WORK TO COMPLETE: From the top of the entries below through the line containing "10 2 < 512)", return every line exactly as written, please, and stop there.

RECORDS SHOWN:
.....

/-- A node record may be written (Table 6.1, R131). -/
def nodeOk (r : Bytes) : Bool :=
  let tr := ((List.range 16).map (fun i => leAt r (16 + 4 * i) 4))
  let vs := (tr.filter (fun w => w.testBit 30)).map (fun w => w % 2 ^ 24)
  decide (nByte r 0 < 64) && decide (nodeRole r ≤ 7) && decide (leAt r 2 2 < 1024) && decide (nByte r 6 ≤ 1)
    && decide (nByte r 7 < 64) && !(nByte r 9).testBit 3 && decide (nByte r 9 < 64) && decide (leAt r 10 2 < 512)
    && decide (nByte r 12 < 64) && decide (nByte r 13 ≤ 3) && (decide (nByte r 14 < 64) || nByte r 14 == 255)
    && decide (1 ≤ nByte r 15) && decide (nByte r 15 ≤ 8)
    && decide (leAt r 2 2 + nByte r 15 * nByte r 4 ≤ 1024)
    && tr.all (fun w => !w.testBit 31) && vs.all (fun v => decide (v < 256 ^ nByte r 13))
    && decide ((dedupN vs).length = vs.length)

def pipeMask (m : Nat) : List Nat := (List.range 4).filter (fun i => m.testBit i)

def nodeWriteArg (_ : State) (p : CmdPkt) : Nat :=
  let n := par p 17 1
  if !(decide (par p 16 1 < 16) && decide (1 ≤ n) && decide (n ≤ 64) && p.paramLen.toNat == n * 80) then stBADARG
  else match firstBad n (fun i => nodeOk (payEntry p 80 i)
      && !((List.range i).any (fun j => nByte (payEntry p 80 j) 0 == nByte (payEntry p 80 i) 0))) with
    | some i => refuseAt stBADARG i
    | none => 0

def clearDamageAt (src addr : Nat) (s : State) : State :=
  { s with lod.damage := s.lod.damage.filter (fun d => !(d.source.toNat == src && d.addr.toNat == addr)) }

/-- A stored node: an entry of zeros is not listed. -/
def putNode (pipe gen node : Nat) (r : Bytes) (s : State) : State :=
  clearDamageAt 2 (pipe * 2 ^ 38 + gen * 2 ^ 37 + node)
    { s with cls.nodes := kset (zerosB 80) s.cls.nodes (nodeKey pipe gen node) r }

/-- PARSE_NODE_WRITE. -/
def opParseNodeWrite : Op :=
  actOp 0x0300 [0] (.toDev 80 5120) [(16, 2)] nodeWriteArg
    (fun _ p => (pipeMask (par p 16 1)).map (fun i => oid 2 0x102 i)) (fun p s =>
      if swapHolds s then (s, outErr stBUSY)
      else
        let gen := 1 - genBefore s
        let rs := (List.range (par p 17 1)).map (payEntry p 80)
        let s := (pipeMask (par p 16 1)).foldl (fun s pipe =>
          rs.foldl (fun s r => putNode pipe gen (nByte r 0) r s) s) s
        (s, outOk (par p 17 1)))

/-- PARSE_NODE_READ: a node without a record reads as zeros but for its number. -/
def opParseNodeRead : Op := readOp 0x0301 [0, 2, 3] 5120 [(16, 2)]
  (fun _ p => argIf (decide (par p 16 1 < 4) && decide (par p 17 1 < 2))) anyTenant (fun p s =>
    (s, outData 64 (((List.range 64).map (fun i =>
      spliceB (nodeRec s (par p 16 1) (par p 17 1) i) 0 [byteN i])).flatten)))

.....

RESPONSE TO THIS EXERCISE:
/-- A node record may be written (Table 6.1, R131). -/
def nodeOk (r : Bytes) : Bool :=
  let tr := ((List.range 16).map (fun i => leAt r (16 + 4 * i) 4))
  let vs := (tr.filter (fun w => w.testBit 30)).map (fun w => w % 2 ^ 24)
  decide (nByte r 0 < 64) && decide (nodeRole r ≤ 7) && decide (leAt r 2 2 < 1024) && decide (nByte r 6 ≤ 1)
    && decide (nByte r 7 < 64) && !(nByte r 9).testBit 3 && decide (nByte r 9 < 64) && decide (leAt r 10 2 < 512)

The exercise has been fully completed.